England certainly would. Becuase when Engalnd beat Indian in the final test of 2005/06 tour to draw that series. With a full-strenght pace attack on a Mumbai pitch offering the kind of assistance to fast-bowlers that you would not expect from an Indian pitch - but rather in English conditions.

Their is no way Indian would have won in England 2007, if England had a full-strenght pace attack. In English conditions where they could have exposed India's hsitorical weakness to extra bounce - plus the moving ball.



I'm sorry, buddy, but I don't believe in fortune-telling. If you could so easily predict that "India would never have won" based on a few players, then I'm sure you would have predicted Zaheer's 6-for as well, right? Cricket isn't just about the right players showing up in their whites. That's why it's Test cricket. When Australia went with their all pace attack in the Perth test match last time we were down under, everyone expected India to have no chance to win. Tait was expected to bounce us out. In the end we won the game pretty comfortably. So forgive me, but I don't count hypotheticals as a valid argument.

The only reason AUS didn't bounce India out in that test is because the pitch played different to what was expected. The pre-match hype was the pitch would have alot of bounce - thats why AUS picked Tait. The pitch eneded up being fairly flat, so AUS couldn' test IND with bounce as they wanted.

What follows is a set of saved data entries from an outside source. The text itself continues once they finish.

-- ==== Sys2Proof/Laws/Frames.lean ====
section
/-! SUPPORT. The frame of every shared operation: one lemma each, which names the blocks it leaves alone. -/

namespace Sys2Proof.Machine

/-! ### Ops -/

@[simp] theorem raise_frame (src : Source) (d : Detail) (s : State) :
    (s.raise src d).inl = s.inl ∧
    (s.raise src d).alc = s.alc ∧
    (s.raise src d).hzc = s.hzc ∧
    (s.raise src d).imon = s.imon ∧
    (s.raise src d).stu = s.stu ∧
    (s.raise src d).mtr = s.mtr ∧
    (s.raise src d).tck = s.tck ∧
    (s.raise src d).act = s.act ∧
    (s.raise src d).rqp = s.rqp ∧
    (s.raise src d).pwc = s.pwc ∧
    (s.raise src d).work = s.work ∧
    (s.raise src d).choices = s.choices ∧
    (s.raise src d).pending = s.pending := by
  exact ⟨rfl, rfl, rfl, rfl, rfl, rfl, rfl, rfl, rfl, rfl, rfl, rfl, rfl⟩

@[simp] theorem trigger_frame (s : State) :
    s.trigger.inl = s.inl ∧
    s.trigger.alc = s.alc ∧
    s.trigger.hzc = s.hzc ∧
    s.trigger.imon = s.imon ∧
    s.trigger.stu = s.stu ∧
    s.trigger.mtr = s.mtr ∧
    s.trigger.tck = s.tck ∧
    s.trigger.act = s.act ∧
    s.trigger.atn = s.atn ∧
    s.trigger.rqp = s.rqp ∧
    s.trigger.pwc = s.pwc ∧
    s.trigger.choices = s.choices ∧
    s.trigger.pending = s.pending := by
  exact ⟨rfl, rfl, rfl, rfl, rfl, rfl, rfl, rfl, rfl, rfl, rfl, rfl, rfl⟩

@[simp] theorem triggerSafety_frame (s : State) :
    s.triggerSafety.inl = s.inl ∧
    s.triggerSafety.alc = s.alc ∧
    s.triggerSafety.hzc = s.hzc ∧
    s.triggerSafety.imon = s.imon ∧
    s.triggerSafety.stu = s.stu ∧
    s.triggerSafety.mtr = s.mtr ∧
    s.triggerSafety.tck = s.tck ∧
    s.triggerSafety.act = s.act ∧
    s.triggerSafety.atn = s.atn ∧
    s.triggerSafety.rqp = s.rqp ∧
    s.triggerSafety.pwc = s.pwc ∧
    s.triggerSafety.choices = s.choices ∧
    s.triggerSafety.pending = s.pending := by
  exact ⟨rfl, rfl, rfl, rfl, rfl, rfl, rfl, rfl, rfl, rfl, rfl, rfl, rfl⟩

@[simp] theorem armSupervision_frame (s : State) :
    s.armSupervision.inl = s.inl ∧
    s.armSupervision.alc = s.alc ∧
    s.armSupervision.hzc = s.hzc ∧
    s.armSupervision.imon = s.imon ∧
    s.armSupervision.stu = s.stu ∧
    s.armSupervision.mtr = s.mtr ∧
    s.armSupervision.tck = s.tck ∧
    s.armSupervision.act = s.act ∧
    s.armSupervision.atn = s.atn ∧
    s.armSupervision.pwc = s.pwc ∧
    s.armSupervision.choices = s.choices ∧
    s.armSupervision.pending = s.pending := by
  unfold State.armSupervision
  (repeat' split) <;> simp

@[simp] theorem disarmSupervision_frame (s : State) :
    s.disarmSupervision.inl = s.inl ∧
    s.disarmSupervision.alc = s.alc ∧
    s.disarmSupervision.hzc = s.hzc ∧
    s.disarmSupervision.imon = s.imon ∧
    s.disarmSupervision.stu = s.stu ∧
    s.disarmSupervision.mtr = s.mtr ∧
    s.disarmSupervision.tck = s.tck ∧
    s.disarmSupervision.act = s.act ∧
    s.disarmSupervision.atn = s.atn ∧
    s.disarmSupervision.pwc = s.pwc ∧
    s.disarmSupervision.choices = s.choices ∧
    s.disarmSupervision.pending = s.pending := by
  unfold State.disarmSupervision
  (repeat' split) <;> simp

@[simp] theorem modAccount_frame (i : Fin 16) (f : Account → Account) (s : State) :
    (s.modAccount i f).inl = s.inl ∧
    (s.modAccount i f).alc = s.alc ∧
    (s.modAccount i f).hzc = s.hzc ∧
    (s.modAccount i f).imon = s.imon ∧
    (s.modAccount i f).stu = s.stu ∧
    (s.modAccount i f).mtr = s.mtr ∧
    (s.modAccount i f).tck = s.tck ∧
    (s.modAccount i f).atn = s.atn ∧
    (s.modAccount i f).rqp = s.rqp ∧
    (s.modAccount i f).pwc = s.pwc ∧
    (s.modAccount i f).work = s.work ∧
    (s.modAccount i f).choices = s.choices ∧
    (s.modAccount i f).pending = s.pending := by
  exact ⟨rfl, rfl, rfl, rfl, rfl, rfl, rfl, rfl, rfl, rfl, rfl, rfl, rfl⟩

@[simp] theorem activateSlot_frame (i : Fin 16) (s : State) :
    (s.activateSlot i).inl = s.inl ∧
    (s.activateSlot i).alc = s.alc ∧
    (s.activateSlot i).hzc = s.hzc ∧
    (s.activateSlot i).imon = s.imon ∧
    (s.activateSlot i).stu = s.stu ∧
    (s.activateSlot i).mtr = s.mtr ∧
    (s.activateSlot i).tck = s.tck ∧
    (s.activateSlot i).atn = s.atn ∧
    (s.activateSlot i).pwc = s.pwc ∧
    (s.activateSlot i).choices = s.choices ∧
    (s.activateSlot i).pending = s.pending := by
  simp [State.activateSlot]

@[simp] theorem leaveActive_frame (s : State) :
    s.leaveActive.inl = s.inl ∧
    s.leaveActive.alc = s.alc ∧
    s.leaveActive.hzc = s.hzc ∧
    s.leaveActive.imon = s.imon ∧
    s.leaveActive.stu = s.stu ∧
    s.leaveActive.mtr = s.mtr ∧
    s.leaveActive.tck = s.tck ∧
    s.leaveActive.act = s.act ∧
    s.leaveActive.atn = s.atn ∧
    s.leaveActive.pwc = s.pwc ∧
    s.leaveActive.choices = s.choices ∧
    s.leaveActive.pending = s.pending := by
  simp [State.leaveActive]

But i dont discredit IND win in that test or nothing. They just adapted to conditons better than AUS. Since AUS all-pace attack (except for Lee & Clark) ended bowling poorly.



Since The Ashes:
Lost 2-0 in Pakistan
Drew 1-1 in India
Drew 1-1 vs. Sri Lanka
Won 3-0 vs. Pakistan
Lost 5-0 in Australia
Won 3-0 vs. West Indies
Lost 1-0 vs. India

England had only dropped 1 Test at home since the 2005 Ashes and before the India series. They had drawn against the Lankans 1-1 and swept both Pakistan and West Indies. In fact, going into the India series, I believe England were unbeaten in their last 8 home Test matches.



- England should have beaten SRI in that 2006, bowled poorly in the first test. SRI got a tuner in the final test & managed to draw that series as Murali spun webs around Englad.

- they beat a PAK team @ home 2006 that was missing their first choice pace attack. Plus ENG had our pace attack depleted as well.

- Beaitng a joke windies team (one of the worse to tour ENG in my lifetime) meant nothing.

Plus as i said before overall as i said before immediately after the Ashes going into the IND series & beyond up until 2009. Vaughan had a career threating knee injured that crippled him forver. Trescothick developed a horrible mental case, Flintoff our inspirational all-rounder was always injured. Jones was out too. England dont exactly have a fantastic talent depth pool, so losing so many quality player was crucial. Thats fairly obvious.



Also, you're forgetting that you need 20 wickets to win a Test. And I can't see any major people missing from the England batting lineup. Certainly they should have been more used to the swinging ball than us.

India's seamer used the seaming conditions brilliantly in that series & really tested the ENG batsmen. But England didn't have their experienced pace attack to take 20 Indian wickets consistently. How was that not obvious sir?.



You're basing this on what? The last time you could see our pace bowlers bowl in a Test match outside the subcontinent was in New Zealand in early 2009. And back then, our pace bowlers performed pretty well on pitches that were clearly as flat as anything we've seen in India. So you're basing this on a glut of Twenty20 cricket and ODI cricket. Which I argue is completely baseless to determine how someone will perform in Test cricket. Unless RP, Ishant and Sreesanth have been secretly playing in underground series' outside India that I'm not aware of, your information is clearly not relevant.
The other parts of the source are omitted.